/-- R40, R41, R45: a LOAD of a dispenser entry, nothing being planned, replaces its fields and refills the reel: full and
LOADED, OPERATIONAL, every flag and count clear; every other dispenser, the board, the chain and the alarms stay. A threshold
at or above the capacity is taken as the capacity, and the reel is then LOW: REEL LOW, code 26, occurs with the dispenser, and
REEL LOW reported is set. While a board stands a change of installed or D is refused BUSY. -/
def Obligations.DispenserLoads : Prop :=
  ∀ (id offset capacity threshold : Nat) (installed enabled : Bool) (rest : List Record) (s : State), id < 96 →
    3 ≤ offset → offset ≤ 238 → 1 ≤ capacity → capacity < 65536 → threshold < 65536 →
    s.offers (loadRecord 3 id ([if installed then 1#8 else 0#8, byteOf offset] ++ be16 capacity ++ be16 threshold
      ++ [if enabled then 1#8 else 0#8])) rest →
    let was := look s.blocks.source.dispensers id
    (s.blocks.board.phase ≠ .none → was.installed ≠ installed ∨ was.offset ≠ offset →
      exec .loadDispenser s = .next (s.answered rest (refusal 0x10#8 .busy (.number id))))
    ∧ (s.blocks.board.phase = .none ∨ (was.installed = installed ∧ was.offset = offset) →
        s.blocks.board.nothingToPlan → threshold < capacity → ∃ t, exec .loadDispenser s = .next t
      ∧ look t.blocks.source.dispensers id = ⟨true, installed, offset, capacity, threshold, enabled, capacity, .loaded,
          .operational, false, 0, 0, false, false, false⟩
      ∧ (∀ e, e ≠ id → look t.blocks.source.dispensers e = look s.blocks.source.dispensers e)
      ∧ t.blocks.board = s.blocks.board ∧ t.blocks.chain = s.blocks.chain ∧ t.blocks.alarm = s.blocks.alarm
      ∧ t.blocks.shaft = s.blocks.shaft ∧ t.link = { s.link with input := rest })
    ∧ (s.blocks.board.phase = .none ∨ (was.installed = installed ∧ was.offset = offset) →
        s.blocks.board.nothingToPlan → capacity ≤ threshold → ∃ t, exec .loadDispenser s = .next t
      ∧ look t.blocks.source.dispensers id = ⟨true, installed, offset, capacity, capacity, enabled, capacity, .low,
          .operational, false, 0, 0, false, true, false⟩
      ∧ look t.blocks.alarm.codes 26 = (look s.blocks.alarm.codes 26).struck ⟨none, some id, none⟩
      ∧ t.link = { s.link with input := rest })

/-- R137: a class loaded for a code from 2 to 31 replaces the class and leaves the code's state, count, context and notice flag.
It is stated for every code that is IDLE, with nothing else changed; for a code that stands it is stated in every state,
whatever the demand then asks of the machine, for the codes from 2 to 27 but 18 and 25, because the demand's own work (a
departure at a brake, a planning pass) can make 18, 25 and 28 to 31 occur at the same event; for these six it is stated with
the machine STOPPED, nothing to plan and no counter enabled. For code 0 or 1 the record is refused FIXED, for a code above
31 or a class above 3 RANGE with the field. -/
def Obligations.ClassLoads : Prop :=
  ∀ (code n : Nat) (rest : List Record) (s : State), code < 256 → n < 256 →
    s.offers (loadRecord 8 code [byteOf n]) rest →
    (code < 2 → exec .loadAlarmClass s = .next (s.answered rest (refusal 0x10#8 .fixed .none)))
    ∧ (31 < code → exec .loadAlarmClass s = .next (s.answered rest (refusal 0x10#8 .range (.field 1))))
    ∧ (2 ≤ code → code ≤ 31 → 3 < n →
      exec .loadAlarmClass s = .next (s.answered rest (refusal 0x10#8 .range (.field 2))))
    ∧ (∀ cls : AlarmClass, 2 ≤ code → code ≤ 31 → n = cls.code → (look s.blocks.alarm.codes code).state = .idle →
      exec .loadAlarmClass s = .next (s.taken rest { s.blocks with alarm := { s.blocks.alarm with
        codes := put s.blocks.alarm.codes code { look s.blocks.alarm.codes code with cls := cls } } }))
    ∧ (∀ cls : AlarmClass, 2 ≤ code → code ≤ 31 → n = cls.code →
      ((code ≤ 27 ∧ code ≠ 18 ∧ code ≠ 25)
        ∨ (s.blocks.shaft.machine = .stopped ∧ s.blocks.board.nothingToPlan ∧ s.blocks.counters.quiet)) →
      ∃ t, exec .loadAlarmClass s = .next t
        ∧ look t.blocks.alarm.codes code = { look s.blocks.alarm.codes code with cls := cls }
        ∧ t.link = { s.link with input := rest })

/-- R183, with R4, R40, R79, R102, R103, R120, R137, R167, R173 and R178: a READ answers with the values as they stand, in the
layout of Tables 11-15 and 11-16, the loaded bit first, and changes nothing else. Every table has its contents stated here but
table 16, the statistics, which CountersClear states. The availability bit of table 11 is for the dispenser's own kinds as the
model reads the words (log entry 12). A table above 17 is refused RANGE with its number, and so is an index outside the range of
any table: above 10 for table 0, above 95 for tables 3 and 11, above 127 for table 4, above 15 for tables 5 and 7, above 31 for
table 8, above 3 for table 9, from L for table 13, above 63 for table 16, and other than 0 for tables 1, 6, 10, 14, 15 and
17. -/
def Obligations.ReadsReply : Prop :=
  ∀ (table index : Nat) (rest : List Record) (s : State), table < 256 → index < 256 →
    s.offers ⟨0x11#8, [byteOf table, byteOf index]⟩ rest →
    let reply := fun (contents : List Byte) =>
      exec .read s = .next (s.answered rest ⟨0x85#8, byteOf table :: byteOf index :: contents⟩)
    let bit := fun (p : Bool) (weight : Nat) => if p then byteOf weight else 0#8
    let r := s.blocks.counters.residency
    (table = 0 → index < 11 → reply ((if (look s.blocks.shaft.cam index).loaded then 1#8 else 0#8)
        :: (be16 (look s.blocks.shaft.cam index).start ++ be16 (look s.blocks.shaft.cam index).stop)))
    ∧ (table = 10 → index = 0 → reply [1#8, byteOf s.blocks.planner.makeUpLimit, byteOf s.blocks.head.dwellLimit,
        byteOf s.blocks.verifier.shortLimit, match s.blocks.shaft.resumeChoice with
          | .reinsert => 0#8 | .accept => 1#8 | .mark => 2#8])
    ∧ (table = 15 → index = 0 → reply (1#8 :: (be32 r.insert ++ be32 r.hole ++ be32 r.dwell ++ be32 r.halted)))
    ∧ (table = 17 → index = 0 → reply (1#8 :: (be16 s.link.framingErrors ++ be16 s.link.crcErrors
        ++ be16 s.link.overrunErrors)))
    -- the entries of the other tables
    ∧ (table = 1 → index = 0 → let c := s.blocks.chain
      reply [bit c.loaded 1, byteOf c.length, byteOf c.verifyOffset, byteOf c.gateOffset])
    ∧ (table = 2 → reply (match s.blocks.source.kind? index with
      | none => 0#8 :: List.replicate 21 0#8
      | some k => [1#8, byteOf (match k.mode with
            | .resistive => 0 | .capacitive => 1 | .diode => 2 | .jumper => 3 | .none => 4),
          byteOf k.range, byteOf k.bandStart, byteOf k.bandCount, byteOf k.expectedLo, byteOf k.expectedHi,
          bit k.alternate.isSome 1, byteOf (k.alternate.getD (0, 0)).1, byteOf (k.alternate.getD (0, 0)).2]
        ++ be16 k.span ++ [byteOf k.profile, match k.policy with | .stop => 0#8 | .mark => 1#8, byteOf k.sources.length]
        ++ (List.range 4).map (fun i => byteOf ((k.sources[i]?).getD 0))
        ++ [match k.selection with | .fill => 0#8 | .spread => 1#8, byteOf (k.pin.getD 255), byteOf k.statistics]))
    ∧ (table = 3 → index < 96 → let e := look s.blocks.source.dispensers index
      reply ([bit e.loaded 1, bit e.installed 1, byteOf e.offset] ++ be16 e.capacity ++ be16 e.threshold
        ++ [bit e.enabled 1]))
    ∧ (table = 4 → index < 128 → let e := look s.blocks.verifier.bands index
      reply (bit e.isSome 1 :: 0#8 :: be16 (e.getD 0)))
    ∧ (table = 5 → index < 16 → let e := look s.blocks.positioner.images index
      reply (1#8 :: bit e.installed 1 :: (be16 e.ox ++ be16 e.oy)))
    ∧ (table = 6 → index = 0 → let c := s.blocks.positioner.config
      reply (bit c.loaded 1 :: (be16 c.kx ++ be16 c.ky ++ be16 c.hx ++ be16 c.hy ++ be16 c.rx ++ be16 c.ry
        ++ beSigned32 c.xMin ++ beSigned32 c.xMax ++ beSigned32 c.yMin ++ beSigned32 c.yMax
        ++ [byteOf c.fine, byteOf c.coarse])))
    ∧ (table = 7 → index < 16 → reply (match look s.blocks.head.profiles index with
      | none => [0#8, 0#8, 0#8, 0#8]
      | some v => [1#8, 0#8, match v.direction with | .inward => 0#8 | .outward => 1#8 | .cutOnly => 2#8, byteOf v.cut]))
    ∧ (table = 8 → index < 32 → let e := look s.blocks.alarm.codes index
      reply ([1#8, match e.cls with | .note => 0#8 | .holdFeed => 1#8 | .stopAtPark => 2#8 | .stopNow => 3#8,
        bit (index ≠ 0 && index ≠ 20 && index ≠ 21 && index ≠ 22) 128 + bit e.noticePending 64
          + (match e.state with | .idle => 0#8 | .active => 16#8 | .latched => 32#8) + bit e.ackPending 8
          + bit e.context.step.isSome 4 + bit e.context.dispenser.isSome 2 + bit e.context.kind.isSome 1,
        byteOf e.count] ++ be16 (e.context.step.getD 0)
        ++ [byteOf (e.context.dispenser.getD 0), byteOf (e.context.kind.getD 0)]))
    ∧ (table = 9 → index < 4 → let c := look s.blocks.counters.events index
      reply ([1#8, byteOf (CountEvent.code c.event), byteOf c.matchA, byteOf c.matchB, byteOf c.threshold,
        bit c.invert 4 + bit c.edge 2 + bit c.enable 1] ++ be32 c.limit))
    ∧ (table = 11 → index < 96 → let e := look s.blocks.source.dispensers index
      reply (1#8 :: (be16 e.count
        ++ [match e.reel with | .loaded => 0#8 | .low => 1#8 | .empty => 2#8,
          match e.condition with | .operational => 0#8 | .proving => 1#8 | .suspect => 2#8,
          byteOf e.missing, byteOf e.badPart,
          bit e.jammed 1 + bit e.proving 2 + bit e.lowReported 4 + bit e.outReported 8
            + bit (s.blocks.source.availableForOwn index) 16])))
    ∧ (table = 12 → let e := look s.blocks.source.kinds index
      let ids := match e.entry with
        | none => []
        | some k => k.sources.filter fun d => s.blocks.source.available d k
      reply ([1#8, byteOf e.lastUsed, bit e.noSource 1, byteOf ids.length]
        ++ (List.range 4).map (fun i => byteOf ((ids[i]?).getD 255))))
    ∧ (table = 13 → index < s.blocks.chain.length → let pitch := byteOf (s.blocks.chain.pitchAt index)
      reply (match s.blocks.chain.slotAt index with
      | .empty => 1#8 :: pitch :: List.replicate 9 0#8
      | .reserved n d => [1#8, pitch, 1#8, 3#8] ++ be16 n ++ [byteOf d, 0#8, 0#8, 0#8, 0#8]
      | .occupied o => [1#8, pitch, 2#8, bit o.step.isSome 1 + bit o.source.isSome 2 + bit o.kind.isSome 4]
        ++ be16 (o.step.getD 0) ++ [byteOf (o.source.getD 0), byteOf (o.kind.getD 0),
          match o.verify with | .unmeasured => 0#8 | .passed => 1#8 | .failed => 2#8,
          match o.disposition with | .insert => 0#8 | .divert => 1#8 | .strip => 2#8,
          match o.reason with
            | none => 0#8 | some .verify => 1#8 | some .missing => 2#8 | some .stray => 3#8 | some .deselected => 4#8
            | some .purge => 5#8 | some .orphan => 6#8 | some .tier => 7#8 | some .gateFail => 8#8]))
    ∧ (table = 14 → index = 0 → reply (1#8 :: (List.range 4).flatMap fun n =>
        let c := look s.blocks.counters.events n
        be32 c.value ++ [bit c.occurred 1 + bit c.previous 2 + bit c.limitReported 4]))
    ∧ (17 < table → exec .read s = .next (s.answered rest (refusal 0x11#8 .range (.number table))))
    ∧ (∀ entries, (table, entries) ∈ [(0, 11), (1, 1), (3, 96), (4, 128), (5, 16), (6, 1), (7, 16), (8, 32), (9, 4), (10, 1),
          (11, 96), (13, s.blocks.chain.length), (14, 1), (15, 1), (16, 64), (17, 1)] → entries ≤ index →
        exec .read s = .next (s.answered rest (refusal 0x11#8 .range (.number index))))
##########
Task description
Pull out all lines from the entries above in which the word "entry" appears.

Answer box
/-- R40, R41, R45: a LOAD of a dispenser entry, nothing being planned, replaces its fields and refills the reel: full and
model reads the words (log entry 12). A table above 17 is refused RANGE with its number, and so is an index outside the range of
      let ids := match e.entry with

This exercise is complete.